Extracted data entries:
────────────────
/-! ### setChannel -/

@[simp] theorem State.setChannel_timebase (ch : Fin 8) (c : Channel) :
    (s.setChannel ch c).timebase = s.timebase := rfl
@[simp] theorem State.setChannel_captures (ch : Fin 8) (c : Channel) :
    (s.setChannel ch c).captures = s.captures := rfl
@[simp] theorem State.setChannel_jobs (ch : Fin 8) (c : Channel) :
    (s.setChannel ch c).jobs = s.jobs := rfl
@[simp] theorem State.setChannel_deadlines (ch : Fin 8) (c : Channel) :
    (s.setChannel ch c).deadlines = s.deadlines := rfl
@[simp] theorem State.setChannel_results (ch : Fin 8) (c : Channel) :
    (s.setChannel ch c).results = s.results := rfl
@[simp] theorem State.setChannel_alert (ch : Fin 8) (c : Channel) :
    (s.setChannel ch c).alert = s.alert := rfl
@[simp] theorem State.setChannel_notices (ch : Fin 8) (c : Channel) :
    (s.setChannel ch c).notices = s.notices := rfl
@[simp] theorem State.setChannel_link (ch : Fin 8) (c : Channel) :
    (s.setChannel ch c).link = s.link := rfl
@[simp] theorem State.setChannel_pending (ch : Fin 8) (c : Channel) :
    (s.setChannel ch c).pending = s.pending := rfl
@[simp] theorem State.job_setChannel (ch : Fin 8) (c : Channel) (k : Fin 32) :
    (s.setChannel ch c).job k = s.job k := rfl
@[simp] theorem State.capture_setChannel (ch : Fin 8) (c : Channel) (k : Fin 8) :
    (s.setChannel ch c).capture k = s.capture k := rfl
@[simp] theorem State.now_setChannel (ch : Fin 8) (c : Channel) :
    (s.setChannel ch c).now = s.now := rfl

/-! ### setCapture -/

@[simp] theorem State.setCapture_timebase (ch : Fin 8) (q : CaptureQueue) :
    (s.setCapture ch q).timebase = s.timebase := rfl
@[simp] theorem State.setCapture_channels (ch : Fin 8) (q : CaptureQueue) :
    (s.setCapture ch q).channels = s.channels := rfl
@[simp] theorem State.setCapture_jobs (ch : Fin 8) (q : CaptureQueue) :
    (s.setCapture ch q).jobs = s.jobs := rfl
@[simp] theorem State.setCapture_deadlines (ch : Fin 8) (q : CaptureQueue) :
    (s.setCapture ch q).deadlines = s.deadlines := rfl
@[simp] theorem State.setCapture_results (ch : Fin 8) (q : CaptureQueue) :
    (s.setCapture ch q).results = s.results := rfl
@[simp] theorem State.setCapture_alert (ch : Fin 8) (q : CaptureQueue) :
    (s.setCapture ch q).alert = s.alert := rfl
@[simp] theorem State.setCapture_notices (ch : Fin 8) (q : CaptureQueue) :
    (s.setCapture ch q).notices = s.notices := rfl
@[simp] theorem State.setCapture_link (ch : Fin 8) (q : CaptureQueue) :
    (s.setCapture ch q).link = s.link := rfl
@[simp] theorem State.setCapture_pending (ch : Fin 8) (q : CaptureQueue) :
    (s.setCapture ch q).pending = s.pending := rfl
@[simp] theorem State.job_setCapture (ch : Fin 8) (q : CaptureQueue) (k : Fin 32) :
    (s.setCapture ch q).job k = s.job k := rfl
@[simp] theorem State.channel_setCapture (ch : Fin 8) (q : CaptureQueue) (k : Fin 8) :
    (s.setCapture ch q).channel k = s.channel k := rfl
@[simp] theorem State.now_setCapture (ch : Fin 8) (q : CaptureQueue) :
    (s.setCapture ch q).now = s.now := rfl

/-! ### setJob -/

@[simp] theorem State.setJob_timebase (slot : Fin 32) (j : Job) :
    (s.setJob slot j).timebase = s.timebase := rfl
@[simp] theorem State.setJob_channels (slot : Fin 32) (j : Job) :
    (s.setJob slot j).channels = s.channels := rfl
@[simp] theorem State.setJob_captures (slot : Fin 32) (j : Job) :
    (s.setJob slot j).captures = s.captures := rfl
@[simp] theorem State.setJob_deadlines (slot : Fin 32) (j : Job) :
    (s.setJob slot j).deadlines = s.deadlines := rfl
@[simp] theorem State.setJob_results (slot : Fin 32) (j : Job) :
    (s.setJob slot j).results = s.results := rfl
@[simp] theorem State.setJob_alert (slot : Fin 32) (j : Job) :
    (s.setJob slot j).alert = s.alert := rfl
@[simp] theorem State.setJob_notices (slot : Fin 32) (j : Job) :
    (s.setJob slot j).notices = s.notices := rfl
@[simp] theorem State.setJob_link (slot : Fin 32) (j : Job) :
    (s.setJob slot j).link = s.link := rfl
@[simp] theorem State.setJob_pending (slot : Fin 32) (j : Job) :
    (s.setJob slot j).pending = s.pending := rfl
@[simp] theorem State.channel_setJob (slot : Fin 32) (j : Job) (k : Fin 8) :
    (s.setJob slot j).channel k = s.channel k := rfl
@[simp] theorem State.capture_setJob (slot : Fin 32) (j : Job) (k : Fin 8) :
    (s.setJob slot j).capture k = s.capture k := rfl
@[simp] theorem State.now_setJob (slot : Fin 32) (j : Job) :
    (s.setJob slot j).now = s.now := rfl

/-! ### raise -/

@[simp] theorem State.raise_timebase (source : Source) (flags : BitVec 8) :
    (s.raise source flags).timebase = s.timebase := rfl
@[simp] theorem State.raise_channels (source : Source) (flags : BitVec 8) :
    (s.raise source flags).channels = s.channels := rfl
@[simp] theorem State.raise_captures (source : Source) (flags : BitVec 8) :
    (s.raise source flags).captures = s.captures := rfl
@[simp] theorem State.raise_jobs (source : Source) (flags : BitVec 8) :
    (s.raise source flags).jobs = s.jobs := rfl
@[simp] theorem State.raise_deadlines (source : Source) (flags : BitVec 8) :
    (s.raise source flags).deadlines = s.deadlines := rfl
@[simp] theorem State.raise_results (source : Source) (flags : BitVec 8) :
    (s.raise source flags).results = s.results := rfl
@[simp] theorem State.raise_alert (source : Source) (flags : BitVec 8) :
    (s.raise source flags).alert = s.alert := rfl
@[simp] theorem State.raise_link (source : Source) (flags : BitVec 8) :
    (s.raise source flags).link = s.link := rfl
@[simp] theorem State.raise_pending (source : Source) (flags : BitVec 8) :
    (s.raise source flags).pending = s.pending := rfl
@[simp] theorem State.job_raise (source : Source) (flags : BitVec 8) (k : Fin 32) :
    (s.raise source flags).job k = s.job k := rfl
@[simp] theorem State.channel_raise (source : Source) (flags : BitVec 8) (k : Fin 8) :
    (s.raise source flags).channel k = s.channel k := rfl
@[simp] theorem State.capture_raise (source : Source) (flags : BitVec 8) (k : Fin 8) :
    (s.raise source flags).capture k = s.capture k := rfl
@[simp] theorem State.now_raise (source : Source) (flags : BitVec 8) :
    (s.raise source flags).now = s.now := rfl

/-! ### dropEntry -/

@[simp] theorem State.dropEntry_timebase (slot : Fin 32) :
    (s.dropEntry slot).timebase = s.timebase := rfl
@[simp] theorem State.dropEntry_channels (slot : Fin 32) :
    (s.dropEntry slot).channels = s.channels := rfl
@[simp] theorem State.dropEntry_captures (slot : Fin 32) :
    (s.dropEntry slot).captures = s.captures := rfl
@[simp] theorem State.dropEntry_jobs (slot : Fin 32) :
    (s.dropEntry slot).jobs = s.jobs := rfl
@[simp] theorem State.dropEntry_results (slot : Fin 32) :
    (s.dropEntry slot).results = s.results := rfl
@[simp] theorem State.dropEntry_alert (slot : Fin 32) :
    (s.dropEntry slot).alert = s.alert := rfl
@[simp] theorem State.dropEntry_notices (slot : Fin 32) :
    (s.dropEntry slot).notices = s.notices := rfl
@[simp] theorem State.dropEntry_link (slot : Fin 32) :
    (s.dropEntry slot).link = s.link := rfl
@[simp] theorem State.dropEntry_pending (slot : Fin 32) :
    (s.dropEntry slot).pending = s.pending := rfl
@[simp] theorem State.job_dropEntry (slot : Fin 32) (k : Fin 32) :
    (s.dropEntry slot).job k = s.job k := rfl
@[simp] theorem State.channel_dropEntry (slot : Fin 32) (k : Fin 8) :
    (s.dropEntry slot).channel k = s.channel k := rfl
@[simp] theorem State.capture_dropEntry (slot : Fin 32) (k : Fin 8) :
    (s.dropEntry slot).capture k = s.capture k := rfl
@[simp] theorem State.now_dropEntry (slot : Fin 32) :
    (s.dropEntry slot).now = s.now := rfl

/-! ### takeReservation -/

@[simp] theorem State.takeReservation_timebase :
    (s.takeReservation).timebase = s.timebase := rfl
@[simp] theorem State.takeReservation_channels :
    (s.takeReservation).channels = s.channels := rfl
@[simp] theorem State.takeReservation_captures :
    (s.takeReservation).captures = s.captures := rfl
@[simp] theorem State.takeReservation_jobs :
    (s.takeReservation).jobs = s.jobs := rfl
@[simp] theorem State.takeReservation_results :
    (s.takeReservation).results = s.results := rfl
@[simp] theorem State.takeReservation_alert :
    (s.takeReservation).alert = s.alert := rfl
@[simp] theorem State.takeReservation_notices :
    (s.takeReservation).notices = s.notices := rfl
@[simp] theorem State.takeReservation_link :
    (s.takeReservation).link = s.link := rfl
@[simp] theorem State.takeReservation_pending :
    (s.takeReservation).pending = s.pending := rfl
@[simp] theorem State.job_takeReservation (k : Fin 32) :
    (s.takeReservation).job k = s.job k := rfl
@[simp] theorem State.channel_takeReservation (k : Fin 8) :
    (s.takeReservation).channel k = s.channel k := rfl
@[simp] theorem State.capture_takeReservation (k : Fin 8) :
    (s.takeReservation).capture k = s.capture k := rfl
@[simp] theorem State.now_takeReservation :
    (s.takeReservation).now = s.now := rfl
────────────────
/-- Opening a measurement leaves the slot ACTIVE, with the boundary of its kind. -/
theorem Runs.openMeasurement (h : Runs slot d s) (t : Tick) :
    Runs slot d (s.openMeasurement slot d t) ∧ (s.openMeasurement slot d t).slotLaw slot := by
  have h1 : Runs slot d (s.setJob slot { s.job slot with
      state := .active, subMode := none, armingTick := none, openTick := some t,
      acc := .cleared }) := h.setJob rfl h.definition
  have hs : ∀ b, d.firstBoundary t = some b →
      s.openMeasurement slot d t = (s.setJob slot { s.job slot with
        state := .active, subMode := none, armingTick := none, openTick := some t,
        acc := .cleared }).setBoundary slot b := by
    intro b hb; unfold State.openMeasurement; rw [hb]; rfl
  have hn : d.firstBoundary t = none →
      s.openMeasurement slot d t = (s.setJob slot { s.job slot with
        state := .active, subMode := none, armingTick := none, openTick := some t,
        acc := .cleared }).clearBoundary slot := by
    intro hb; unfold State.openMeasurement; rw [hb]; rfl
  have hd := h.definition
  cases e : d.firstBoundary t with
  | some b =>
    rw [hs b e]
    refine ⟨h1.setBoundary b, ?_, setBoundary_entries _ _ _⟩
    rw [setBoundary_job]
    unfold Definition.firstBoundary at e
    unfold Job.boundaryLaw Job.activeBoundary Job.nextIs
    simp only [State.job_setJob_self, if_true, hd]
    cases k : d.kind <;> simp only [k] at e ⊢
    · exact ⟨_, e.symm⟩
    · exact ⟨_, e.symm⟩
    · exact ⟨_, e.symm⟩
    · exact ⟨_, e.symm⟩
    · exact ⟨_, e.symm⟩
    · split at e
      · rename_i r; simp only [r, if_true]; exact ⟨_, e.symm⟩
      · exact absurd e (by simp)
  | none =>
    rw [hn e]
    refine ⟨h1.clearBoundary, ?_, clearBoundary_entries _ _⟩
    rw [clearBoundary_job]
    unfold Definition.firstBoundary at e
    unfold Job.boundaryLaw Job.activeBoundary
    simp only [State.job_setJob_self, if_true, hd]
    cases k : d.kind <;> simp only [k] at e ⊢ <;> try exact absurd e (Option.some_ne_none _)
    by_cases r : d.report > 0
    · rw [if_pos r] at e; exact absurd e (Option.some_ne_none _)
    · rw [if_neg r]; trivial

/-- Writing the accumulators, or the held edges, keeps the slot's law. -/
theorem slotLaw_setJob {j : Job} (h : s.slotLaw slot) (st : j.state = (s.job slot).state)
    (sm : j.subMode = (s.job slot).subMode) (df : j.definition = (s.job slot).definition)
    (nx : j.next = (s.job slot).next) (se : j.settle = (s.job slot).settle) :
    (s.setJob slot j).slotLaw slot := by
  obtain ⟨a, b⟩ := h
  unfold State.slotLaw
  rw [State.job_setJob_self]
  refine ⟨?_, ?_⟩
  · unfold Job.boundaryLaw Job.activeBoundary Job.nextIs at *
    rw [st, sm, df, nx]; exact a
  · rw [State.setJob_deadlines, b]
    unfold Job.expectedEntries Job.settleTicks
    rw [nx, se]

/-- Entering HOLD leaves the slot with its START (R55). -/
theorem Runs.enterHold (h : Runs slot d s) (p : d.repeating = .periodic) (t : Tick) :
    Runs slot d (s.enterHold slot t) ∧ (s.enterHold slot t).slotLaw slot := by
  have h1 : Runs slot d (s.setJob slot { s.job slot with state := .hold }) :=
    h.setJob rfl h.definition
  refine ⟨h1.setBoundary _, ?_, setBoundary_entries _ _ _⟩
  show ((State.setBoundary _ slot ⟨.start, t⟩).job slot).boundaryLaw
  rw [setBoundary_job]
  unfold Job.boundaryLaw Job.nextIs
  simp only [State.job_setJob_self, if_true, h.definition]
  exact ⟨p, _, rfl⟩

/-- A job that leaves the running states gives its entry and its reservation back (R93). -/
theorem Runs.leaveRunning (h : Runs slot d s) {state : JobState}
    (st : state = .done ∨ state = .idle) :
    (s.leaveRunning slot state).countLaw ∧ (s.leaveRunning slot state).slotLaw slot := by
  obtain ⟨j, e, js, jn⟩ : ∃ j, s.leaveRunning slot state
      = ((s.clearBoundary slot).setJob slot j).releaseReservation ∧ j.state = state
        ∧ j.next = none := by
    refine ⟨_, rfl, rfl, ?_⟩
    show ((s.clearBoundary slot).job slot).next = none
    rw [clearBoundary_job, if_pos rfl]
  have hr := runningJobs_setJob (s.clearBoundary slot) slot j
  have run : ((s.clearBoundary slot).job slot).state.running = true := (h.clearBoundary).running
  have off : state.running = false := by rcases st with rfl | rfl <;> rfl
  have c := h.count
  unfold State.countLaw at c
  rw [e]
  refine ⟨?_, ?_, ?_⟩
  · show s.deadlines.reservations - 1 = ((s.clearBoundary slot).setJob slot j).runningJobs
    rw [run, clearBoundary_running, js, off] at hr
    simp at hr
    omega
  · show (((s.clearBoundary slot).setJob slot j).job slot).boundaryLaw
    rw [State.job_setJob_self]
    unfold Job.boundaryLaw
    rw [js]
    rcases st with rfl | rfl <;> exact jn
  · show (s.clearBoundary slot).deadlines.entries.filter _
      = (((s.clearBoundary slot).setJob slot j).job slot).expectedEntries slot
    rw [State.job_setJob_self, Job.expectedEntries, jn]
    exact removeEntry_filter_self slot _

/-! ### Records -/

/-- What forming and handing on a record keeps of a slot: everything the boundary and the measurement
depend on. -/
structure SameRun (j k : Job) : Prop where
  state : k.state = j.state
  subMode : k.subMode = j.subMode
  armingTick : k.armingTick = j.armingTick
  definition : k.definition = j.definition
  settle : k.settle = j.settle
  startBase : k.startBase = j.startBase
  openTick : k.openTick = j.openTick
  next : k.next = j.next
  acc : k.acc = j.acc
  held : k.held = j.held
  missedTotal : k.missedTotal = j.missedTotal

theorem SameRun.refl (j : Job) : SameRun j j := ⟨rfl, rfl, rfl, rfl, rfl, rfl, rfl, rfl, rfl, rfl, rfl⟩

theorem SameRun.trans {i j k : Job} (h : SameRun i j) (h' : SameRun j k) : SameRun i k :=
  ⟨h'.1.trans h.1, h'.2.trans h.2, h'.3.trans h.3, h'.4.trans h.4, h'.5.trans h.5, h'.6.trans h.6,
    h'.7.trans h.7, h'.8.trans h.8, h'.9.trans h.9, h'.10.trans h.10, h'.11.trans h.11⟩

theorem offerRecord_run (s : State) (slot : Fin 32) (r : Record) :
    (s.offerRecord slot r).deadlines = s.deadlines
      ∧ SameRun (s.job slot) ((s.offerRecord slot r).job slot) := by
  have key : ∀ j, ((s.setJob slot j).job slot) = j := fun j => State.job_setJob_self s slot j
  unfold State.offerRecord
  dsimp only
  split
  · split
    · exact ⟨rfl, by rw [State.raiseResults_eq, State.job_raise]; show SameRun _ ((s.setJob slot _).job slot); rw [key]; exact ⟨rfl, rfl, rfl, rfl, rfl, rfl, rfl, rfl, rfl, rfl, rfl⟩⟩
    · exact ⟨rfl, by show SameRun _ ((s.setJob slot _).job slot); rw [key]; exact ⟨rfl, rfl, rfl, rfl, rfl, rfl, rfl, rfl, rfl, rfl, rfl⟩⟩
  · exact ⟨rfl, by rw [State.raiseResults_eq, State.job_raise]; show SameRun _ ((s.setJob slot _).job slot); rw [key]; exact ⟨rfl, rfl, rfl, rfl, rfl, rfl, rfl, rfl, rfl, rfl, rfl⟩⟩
────────────────
## [ABOUT THIS TASK]
Reprint exactly the lines above that start at the one with "(s.setJob slot j).channels" and end at the one with "theorem State.setJob_link (slot", keeping both and adding none.

## [RESPONSE AREA]
    (s.setJob slot j).channels = s.channels := rfl
@[simp] theorem State.setJob_captures (slot : Fin 32) (j : Job) :
    (s.setJob slot j).captures = s.captures := rfl
@[simp] theorem State.setJob_deadlines (slot : Fin 32) (j : Job) :
    (s.setJob slot j).deadlines = s.deadlines := rfl
@[simp] theorem State.setJob_results (slot : Fin 32) (j : Job) :
    (s.setJob slot j).results = s.results := rfl
@[simp] theorem State.setJob_alert (slot : Fin 32) (j : Job) :
    (s.setJob slot j).alert = s.alert := rfl
@[simp] theorem State.setJob_notices (slot : Fin 32) (j : Job) :
    (s.setJob slot j).notices = s.notices := rfl
@[simp] theorem State.setJob_link (slot : Fin 32) (j : Job) :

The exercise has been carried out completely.